Extended Data Fig. 1 Quality assessment of mtDNA-enriched libraries.

a) Each bar represents the coverage of a single DGRP line. Samples sequenced using a paired-end strategy are shown in grey and samples sequenced using a single-end strategy are shown in blue. See also Supplementary Table 1 for a detailed overview of sequence statistics per sample. b) Comparison of the normalized coverage between our mtDNA sequencing method (blue) and the regular sequencing profile of Mackay et al. 2012 [11] (pink) across the mitochondrial genome. Solid lines depict the coverage profile per DGRP line and dashed lines depict the overall coverage per bp achieved by each of the studies. GC-content is depicted with a grey solid line (200 bp bins). Light green blocks represent the mitochondrial genes excluding tRNAs. c) Dots represent the coverage per DGRP line in the coding region. The barplot represents the mean coverage over all DGRP lines in the coding region. Error bars represent the standard error of means. d) Number of DGRP lines with loci containing a coverage below 10× . e) Average number of loci with a coverage below 10 × . Dots represent number of loci below 10× per DGRP line, and the barplot represents the mean of all populations with loci below 10× coverage. Error bars represent the standard error of means of all represented populations.

Extended Data Fig. 2 NUMT analysis schematic.

A schematic representation for our newly developed computational strategy to detect NUMTs. The upper part shows the mapping of short Illumina reads solely to the mitochondrial genome and the detection of points that could be putative integration sites of mitochondrial fragments into the nuclear genome (breakpoints) as transitions from soft clipped bases to matching bases (SM) or the other way around (MS). All possible combinations of Illumina paired end reads in relation to their alignment to the breakpoints are depicted. The reads that could not be used in the breakpoint inference are shaded. Parts of the read matched to the mitochondrial genome is colored in orange, whereas soft clipped parts, putatively matching to the nuclear genome, are colored in green. The nuclear genome harboring the NUMT is shaded and represented with a dotted line to indicate that the reads were not aligned to it. A similar scenario would take place for the single end Illumina reads. For the second part, alignment of the 454 reads to SM and MS genomes is performed. SM reads are reads with the first part being soft clipped and the second part matching to the mitochondrial genome. Those reads mark the start of putative NUMTs. The consensus sequence of reads was inferred and was considered as an SM genome.
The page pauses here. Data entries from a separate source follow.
-- ==== Sys2Proof/Tests/Slice0.lean ====
section
/-! SUPPORT. The model's own tests. Expected results are written out from the spec: 30_encoding.md for the words, 95_test_vectors.md (the vector's id is in the theorem's comment) and the examples of the instruction rules for the effects. -/

namespace Sys2Proof.Tests

open Sys2Proof.Machine

-- One theorem after the other: many kernel evaluations at once would ask for many threads.
set_option Elab.async false

/-! ### Well-formedness: each check refuses an ill-formed term -/

theorem test_wf_scd_base : (Instr.scd 3).wf .base = false := by decide
theorem test_wf_exit_base : Instr.exit.wf .base = false := by decide
theorem test_wf_drw16_base : (Instr.drw16 0 1).wf .base = false := by decide
theorem test_wf_fonthi_base : (Instr.fonthi 0).wf .base = false := by decide
theorem test_wf_stf_base : (Instr.stf 3).wf .base = false := by decide
theorem test_wf_stf_high : (Instr.stf 8).wf .ext = false := by decide
theorem test_wf_ldf_high : (Instr.ldf 9).wf .ext = false := by decide
theorem test_wf_drw_zero_ext : (Instr.drw 0 1 0).wf .ext = false := by decide

/-! ### Decoding: a word written out from the spec's encoding, for every constructor -/

/-- 40_flow.md R50 to R58. -/
theorem test_decode_flow :
    decodeWord .base 0x00EE#16 = .ok .ret ∧ decodeWord .base 0x1ABC#16 = .ok (.jp 0xABC#12) ∧
    decodeWord .base 0x2300#16 = .ok (.call 0x300#12) ∧
    decodeWord .base 0x3A42#16 = .ok (.seImm 0xA 0x42#8) ∧
    decodeWord .base 0x4207#16 = .ok (.sneImm 2 0x07#8) ∧
    decodeWord .base 0x5340#16 = .ok (.seReg 3 4) ∧
    decodeWord .base 0x9340#16 = .ok (.sneReg 3 4) ∧
    decodeWord .base 0xB210#16 = .ok (.jpo 0x210#12) ∧
    decodeWord .ext 0x00FD#16 = .ok .exit := by decide

/-- 41_alu.md R60 to R71. -/
theorem test_decode_alu :
    decodeWord .base 0x6A2F#16 = .ok (.ldImm 0xA 0x2F#8) ∧
    decodeWord .base 0x7120#16 = .ok (.addImm 1 0x20#8) ∧
    decodeWord .base 0x8120#16 = .ok (.ldReg 1 2) ∧ decodeWord .base 0x8121#16 = .ok (.orReg 1 2) ∧
    decodeWord .base 0x8122#16 = .ok (.andReg 1 2) ∧
    decodeWord .base 0x8123#16 = .ok (.xorReg 1 2) ∧
    decodeWord .base 0x8124#16 = .ok (.addReg 1 2) ∧ decodeWord .base 0x8125#16 = .ok (.sub 1 2) ∧
    decodeWord .base 0x8126#16 = .ok (.shr 1 2) ∧ decodeWord .base 0x8127#16 = .ok (.subn 1 2) ∧
    decodeWord .base 0x812E#16 = .ok (.shl 1 2) ∧
    decodeWord .base 0xC10F#16 = .ok (.rnd 1 0x0F#8) := by decide

/-- 42_index_memory.md R72 to R80. -/
theorem test_decode_index :
    decodeWord .base 0xA050#16 = .ok (.ldIdx 0x050#12) ∧
    decodeWord .base 0xF21E#16 = .ok (.addIdx 2) ∧ decodeWord .base 0xF129#16 = .ok (.font 1) ∧
    decodeWord .ext 0xF130#16 = .ok (.fonthi 1) ∧ decodeWord .base 0xF033#16 = .ok (.bcd 0) ∧
    decodeWord .base 0xF255#16 = .ok (.stm 2) ∧ decodeWord .base 0xFF65#16 = .ok (.ldm 0xF) ∧
    decodeWord .ext 0xF775#16 = .ok (.stf 7) ∧ decodeWord .ext 0xF185#16 = .ok (.ldf 1) := by decide

/-- 43_display.md R90 to R97. -/
theorem test_decode_display :
    decodeWord .base 0x00E0#16 = .ok .cls ∧ decodeWord .ext 0x00C3#16 = .ok (.scd 3) ∧
    decodeWord .ext 0x00FB#16 = .ok .scr ∧ decodeWord .ext 0x00FC#16 = .ok .scl ∧
    decodeWord .ext 0x00FE#16 = .ok .low ∧ decodeWord .ext 0x00FF#16 = .ok .high ∧
    decodeWord .ext 0xD015#16 = .ok (.drw 0 1 5) ∧ decodeWord .base 0xD010#16 = .ok (.drw 0 1 0) ∧
    decodeWord .ext 0xD010#16 = .ok (.drw16 0 1) := by decide

/-- 44_input_timers.md R101 to R107. -/
theorem test_decode_input :
    decodeWord .base 0xE39E#16 = .ok (.skp 3) ∧ decodeWord .base 0xE3A1#16 = .ok (.sknp 3) ∧
    decodeWord .base 0xF50A#16 = .ok (.wkey 5) ∧ decodeWord .base 0xF207#16 = .ok (.getdt 2) ∧
    decodeWord .base 0xF215#16 = .ok (.setdt 2) ∧ decodeWord .base 0xF018#16 = .ok (.setst 0) := by
  decide

/-- T-ENC-1 to T-ENC-7, T-ENC-9, T-FLOW-14: the classes of illegal words. -/
theorem test_decode_illegal :
    decodeWord .ext 0x0000#16 = .error .unlistedSys ∧ decodeWord .ext 0x0123#16 = .error .unlistedSys ∧
    decodeWord .ext 0x5121#16 = .error .lowNibble5 ∧ decodeWord .ext 0x9121#16 = .error .lowNibble9 ∧
    decodeWord .ext 0x8128#16 = .error .unlistedAlu ∧ decodeWord .ext 0x812F#16 = .error .unlistedAlu ∧
    decodeWord .ext 0xE300#16 = .error .unlistedKey ∧ decodeWord .ext 0xF000#16 = .error .unlistedMisc ∧
    decodeWord .ext 0xF875#16 = .error .rplRange ∧ decodeWord .ext 0xF985#16 = .error .rplRange ∧
    decodeWord .base 0x00C1#16 = .error .extOnly ∧ decodeWord .base 0xF030#16 = .error .extOnly ∧
    decodeWord .base 0xF175#16 = .error .extOnly := by decide

theorem test_decode_bytes :
    decode .base [0x12#8, 0x34#8, 0x56#8] = .ok (.jp 0x234#12, [0x56#8]) ∧
    decode .base [0x12#8] = .error .truncated := by decide

theorem test_decodeTableWord : decodeTableWord 16 0x8124 = some (.addReg 1 2) := by decide

/-! ### One step of one instruction -/

/-- A configuration written out: IPT 5, VF kept by FX1E without overflow. -/
def cfgOf (v : Variant) (older : Bool) : Config :=
  ⟨v, older, 5, .keep, fontLoDefault, Vector.replicate 160 0⟩

/-- The reset state of that configuration, in the middle of a tick, so that a step is one Step() of
the spec and nothing before it. -/
def start (v : Variant) (older : Bool := false) : State :=
  (State.resetWith (cfgOf v older)).setBurst 1

/-- What is seen of the state after one step that fetches the word `w` at PC. -/
def see {α : Type} (s : State) (w : Nat) (f : State → α) : Option α :=
  match step (s.withFetchWord 16 w) with
  | .next t => some (f t)
  | .fault _ => none
  | .refused _ => none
Similarly, MS reads mark the end of putative NUMTs and thus the consensus of the reads presents an MS genome. Next, 454 reads were mapped to both SM and MS genomes and only reads aligned to both SM and MS ‘chromosomes’ were used to infer a consensus sequence of a putative NUMT.

Extended Data Fig. 3 Flow scheme of genotyping and variant calling.

Samples were first genotyped based on nuclear fragments that were sequenced by Mackay et al. 2012 [11]. Corrections for the genotype (where necessary) were applied prior to mitochondrial variant calling.

Extended Data Fig. 4 Variant distribution and heterozygosity within the DGRP.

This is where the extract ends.